Magnetic sensors, such as Hall Effect sensors and magnetoresistive sensors, are well known for use in measuring the position of an element. Generally, a magnet is used to create a magnetic field which is measured by an IC (integrated circuit) containing a magnetically sensitive feature. The magnet is connected to the element to be measured and moves relative to the IC. The changing magnetic field at the IC is converted into an output signal proportional to the movement.
Magnetic based sensors have three major limitations. First, the magnet can lose strength over time and temperature, which can lead to error in the indicated position. These losses can be caused by exposure to temperature which allows some meta-stable domains to rotate or by corrosion which changes the metallurgy, or by bad processing. Secondly, the IC can drift over time and temperature or the IC can fail outright. Thirdly, existing structures for magnetic sensors are very sensitive to small changes in magnetic field that can occur with small mechanical misalignment.
An example of an effective position sensor comprises a radially magnetized permanent ring magnetic longitudinally split into opposed first and second portions with the North pole of each portion aligned in reverse orientation relative to each other and being mounted in a yoke of magnetic material for rotation with the yoke. A generally coaxial cylindrical stator, longitudinally split into first and second portions and spaced from one another by a selected secondary air gap, is disposed within and spaced from the ring magnet forming a primary air gap. A Hall sensor is disposed within the secondary air gap between the first and second stator portions. This arrangement provides a nearly linear electrical output signal proportional to the angular position of the yoke mounting the ring magnet and is not sensitive to misalignment between the rotating and stationary members. For further details, reference can be made to U.S. Pat. No. 5,789,917, the subject matter of which is incorporated herein by this reference.

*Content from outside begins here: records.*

/-! #### Egress -/

@[simp] theorem Dev.visCount_fuses (d x1) : (Dev.visCount d x1).fuses = d.fuses := Dev.fuses_of_control (Dev.visCount_control _ _)
@[simp] theorem Dev.visorVerdict_fuses (d) : (Dev.visorVerdict d).fuses = d.fuses := Dev.fuses_of_control (Dev.visorVerdict_control _)
@[simp] theorem Dev.taggedQuiet_fuses (d x1) : (Dev.taggedQuiet d x1).fuses = d.fuses := Dev.fuses_of_control (Dev.taggedQuiet_control _ _)
@[simp] theorem Dev.noteFileable_fuses (d x1) : (Dev.noteFileable d x1).fuses = d.fuses := Dev.fuses_of_control (Dev.noteFileable_control _ _)
@[simp] theorem Dev.noteFileables_fuses (d x1) : (Dev.noteFileables d x1).fuses = d.fuses := Dev.fuses_of_control (Dev.noteFileables_control _ _)
@[simp] theorem Dev.settle_fuses (d x1) : (Dev.settle d x1).fuses = d.fuses := Dev.fuses_of_control (Dev.settle_control _ _)
@[simp] theorem Dev.release1_fuses (d x1) : (Dev.release1 d x1).1.fuses = d.fuses := Dev.fuses_of_control (Dev.release1_control _ _)
@[simp] theorem Dev.releasePort_fuses (d x1 x2) : (Dev.releasePort d x1 x2).fuses = d.fuses := Dev.fuses_of_control (Dev.releasePort_control _ _ _)
@[simp] theorem Dev.reorderRelease_fuses (d x1) : (Dev.reorderRelease d x1).fuses = d.fuses := Dev.fuses_of_control (Dev.reorderRelease_control _ _)
@[simp] theorem Dev.enqueue_fuses (d x1 x2 x3) : (Dev.enqueue d x1 x2 x3).1.fuses = d.fuses := Dev.fuses_of_control (Dev.enqueue_control _ _ _ _)
@[simp] theorem Dev.mirrorCopy_fuses (d x1 x2 x3) : (Dev.mirrorCopy d x1 x2 x3).fuses = d.fuses := Dev.fuses_of_control (Dev.mirrorCopy_control _ _ _ _)
@[simp] theorem Dev.egressEnqueue_fuses (d) : (Dev.egressEnqueue d).fuses = d.fuses := Dev.fuses_of_control (Dev.egressEnqueue_control _)
@[simp] theorem Dev.drrPick_fuses (d x1 x2 x3 x4 x5) : (Dev.drrPick d x1 x2 x3 x4 x5).1.fuses = d.fuses := Dev.fuses_of_control (Dev.drrPick_control _ _ _ _ _ _)
@[simp] theorem Dev.txStamp_fuses (d x1 x2) : (Dev.txStamp d x1 x2).1.fuses = d.fuses := Dev.fuses_of_control (Dev.txStamp_control _ _ _)
@[simp] theorem Dev.txStart_fuses (d x1 x2 x3 x4) : (Dev.txStart d x1 x2 x3 x4).fuses = d.fuses := Dev.fuses_of_control (Dev.txStart_control _ _ _ _ _)
@[simp] theorem Dev.promote1_fuses (d x1 x2) : (Dev.promote1 d x1 x2).fuses = d.fuses := Dev.fuses_of_control (Dev.promote1_control _ _ _)
@[simp] theorem Dev.drrExcess_fuses (d x1) : (Dev.drrExcess d x1).fuses = d.fuses := Dev.fuses_of_control (Dev.drrExcess_control _ _)
@[simp] theorem Dev.drrGuaranteed_fuses (d x1) : (Dev.drrGuaranteed d x1).fuses = d.fuses := Dev.fuses_of_control (Dev.drrGuaranteed_control _ _)
@[simp] theorem Dev.schedule_fuses (d x1) : (Dev.schedule d x1).fuses = d.fuses := Dev.fuses_of_control (Dev.schedule_control _ _)
@[simp] theorem Dev.queueStarved_fuses (d x1 x2) : (Dev.queueStarved d x1 x2).fuses = d.fuses := Dev.fuses_of_control (Dev.queueStarved_control _ _ _)
@[simp] theorem Dev.queueWrite_fuses (d x1 x2 x3) : (Dev.queueWrite d x1 x2 x3).fuses = d.fuses := Dev.fuses_of_control (Dev.queueWrite_control _ _ _ _)
@[simp] theorem Dev.txEnd_fuses (d x1) : (Dev.txEnd d x1).fuses = d.fuses := Dev.fuses_of_control (Dev.txEnd_control _ _)
@[simp] theorem Dev.freeIdle_fuses (d) : (Dev.freeIdle d).fuses = d.fuses := Dev.fuses_of_control (Dev.freeIdle_control _)
@[simp] theorem Dev.frameEndAll_fuses (d x1 x2) : (Dev.frameEndAll d x1 x2).fuses = d.fuses := Dev.fuses_of_control (Dev.frameEndAll_control _ _ _)

/-! #### Huddle -/

@[simp] theorem Dev.hudCount_fuses (d x1 x2) : (Dev.hudCount d x1 x2).fuses = d.fuses := Dev.fuses_of_control (Dev.hudCount_control _ _ _)
@[simp] theorem Dev.grpSet_fuses (d x1 x2) : (Dev.grpSet d x1 x2).fuses = d.fuses := Dev.fuses_of_control (Dev.grpSet_control _ _ _)
@[simp] theorem Dev.hudEvent_fuses (d x1 x2 x3 x4 x5) : (Dev.hudEvent d x1 x2 x3 x4 x5).fuses = d.fuses := Dev.fuses_of_control (Dev.hudEvent_control _ _ _ _ _ _)
@[simp] theorem Dev.fillBuffer_fuses (d x1 x2) : (Dev.fillBuffer d x1 x2).fuses = d.fuses := Dev.fuses_of_control (Dev.fillBuffer_control _ _ _)
@[simp] theorem Dev.snapOpen_fuses (d x1) : (Dev.snapOpen d x1).fuses = d.fuses := Dev.fuses_of_control (Dev.snapOpen_control _ _)
@[simp] theorem Dev.fileValue_fuses (d x1 x2 x3 x4) : (Dev.fileValue d x1 x2 x3 x4).fuses = d.fuses := Dev.fuses_of_control (Dev.fileValue_control _ _ _ _ _)
@[simp] theorem Dev.fileValues_fuses (d x1 x2 x3) : (Dev.fileValues d x1 x2 x3).fuses = d.fuses := Dev.fuses_of_control (Dev.fileValues_control _ _ _ _)
@[simp] theorem Dev.hudCounts_fuses (d x1) : (Dev.hudCounts d x1).fuses = d.fuses := Dev.fuses_of_control (Dev.hudCounts_control _ _)
@[simp] theorem Dev.fileDrop_fuses (d x1 x2 x3) : (Dev.fileDrop d x1 x2 x3).fuses = d.fuses := Dev.fuses_of_control (Dev.fileDrop_control _ _ _ _)
@[simp] theorem Dev.filePkt_fuses (d x1) : (Dev.filePkt d x1).fuses = d.fuses := Dev.fuses_of_control (Dev.filePkt_control _ _)
@[simp] theorem Dev.takeFiles_fuses (d x1) : (Dev.takeFiles d x1).fuses = d.fuses := Dev.fuses_of_control (Dev.takeFiles_control _ _)
@[simp] theorem Dev.huddleTake_fuses (d) : (Dev.huddleTake d).fuses = d.fuses := Dev.fuses_of_control (Dev.huddleTake_control _)
@[simp] theorem Dev.writeFile_fuses (d x1) : (Dev.writeFile d x1).fuses = d.fuses := Dev.fuses_of_control (Dev.writeFile_control _ _)
@[simp] theorem Dev.writeFiles_fuses (d x1) : (Dev.writeFiles d x1).fuses = d.fuses := Dev.fuses_of_control (Dev.writeFiles_control _ _)
@[simp] theorem Dev.filingWrite_fuses (d) : (Dev.filingWrite d).fuses = d.fuses := Dev.fuses_of_control (Dev.filingWrite_control _)
@[simp] theorem Dev.closeSnap_fuses (d x1 x2) : (Dev.closeSnap d x1 x2).fuses = d.fuses := Dev.fuses_of_control (Dev.closeSnap_control _ _ _)
@[simp] theorem Dev.snapClose_fuses (d x1) : (Dev.snapClose d x1).fuses = d.fuses := Dev.fuses_of_control (Dev.snapClose_control _ _)
@[simp] theorem Dev.stepGroup_fuses (d x1) : (Dev.stepGroup d x1).fuses = d.fuses := Dev.fuses_of_control (Dev.stepGroup_control _ _)
@[simp] theorem Dev.stepGroups_fuses (d x1) : (Dev.stepGroups d x1).fuses = d.fuses := Dev.fuses_of_control (Dev.stepGroups_control _ _)
@[simp] theorem Dev.resultPost_fuses (d) : (Dev.resultPost d).fuses = d.fuses := Dev.fuses_of_control (Dev.resultPost_control _)
@[simp] theorem Dev.backEntity_fuses (d x1 x2 x3 x4) : (Dev.backEntity d x1 x2 x3 x4).1.fuses = d.fuses := Dev.fuses_of_control (Dev.backEntity_control _ _ _ _ _)
@[simp] theorem Dev.backEntities_fuses (d x1 x2 x3 x4 x5) : (Dev.backEntities d x1 x2 x3 x4 x5).1.fuses = d.fuses := Dev.fuses_of_control (Dev.backEntities_control _ _ _ _ _ _)
@[simp] theorem Dev.report1_fuses (d x1 x2 x3 x4 x5 x6 x7) : (Dev.report1 d x1 x2 x3 x4 x5 x6 x7).fuses = d.fuses := Dev.fuses_of_control (Dev.report1_control _ _ _ _ _ _ _ _)
@[simp] theorem Dev.reports_fuses (d x1 x2 x3 x4 x5 x6) : (Dev.reports d x1 x2 x3 x4 x5 x6).fuses = d.fuses := Dev.fuses_of_control (Dev.reports_control _ _ _ _ _ _ _)
@[simp] theorem Dev.reportAll_fuses (d x1 x2 x3 x4 x5) : (Dev.reportAll d x1 x2 x3 x4 x5).fuses = d.fuses := Dev.fuses_of_control (Dev.reportAll_control _ _ _ _ _ _)
@[simp] theorem Dev.resultWriteback_fuses (d x1 x2) : (Dev.resultWriteback d x1 x2).fuses = d.fuses := Dev.fuses_of_control (Dev.resultWriteback_control _ _ _)
@[simp] theorem Dev.resultDeadline_fuses (d x1) : (Dev.resultDeadline d x1).fuses = d.fuses := Dev.fuses_of_control (Dev.resultDeadline_control _ _)
@[simp] theorem Dev.staleGroups_fuses (d x1 x2) : (Dev.staleGroups d x1 x2).fuses = d.fuses := Dev.fuses_of_control (Dev.staleGroups_control _ _ _)
@[simp] theorem Dev.partitionStale_fuses (d x1) : (Dev.partitionStale d x1).fuses = d.fuses := Dev.fuses_of_control (Dev.partitionStale_control _ _)
@[simp] theorem Dev.releaseBuffers_fuses (d x1) : (Dev.releaseBuffers d x1).fuses = d.fuses := Dev.fuses_of_control (Dev.releaseBuffers_control _ _)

Although sensors made according to the teachings of this patent are very effective, there is a limitation in their use. That is, over time the strength of the magnet decays and the Hall sensor reflects this as an angular rotation. Position sensors of this type typically use a samarium cobalt magnet. After 3,000 hours at 150 degrees C., such magnets typically experience a decrease of 2–4% in remanence. This decaying field causes a decrease of the output and thus an error in the angular position read out. Although errors of this magnitude may be acceptable in certain applications, there are many other applications in which such errors cannot be tolerated.
Attempts have been made to address this problem by running a temperature stabilization cycle on the magnets. While this has some beneficial effect in reducing aging, it does not eliminate it. Further, in order to obtain the 1–2 ppm defect level required for highest quality, stable magnets, one must have nearly perfect process controls.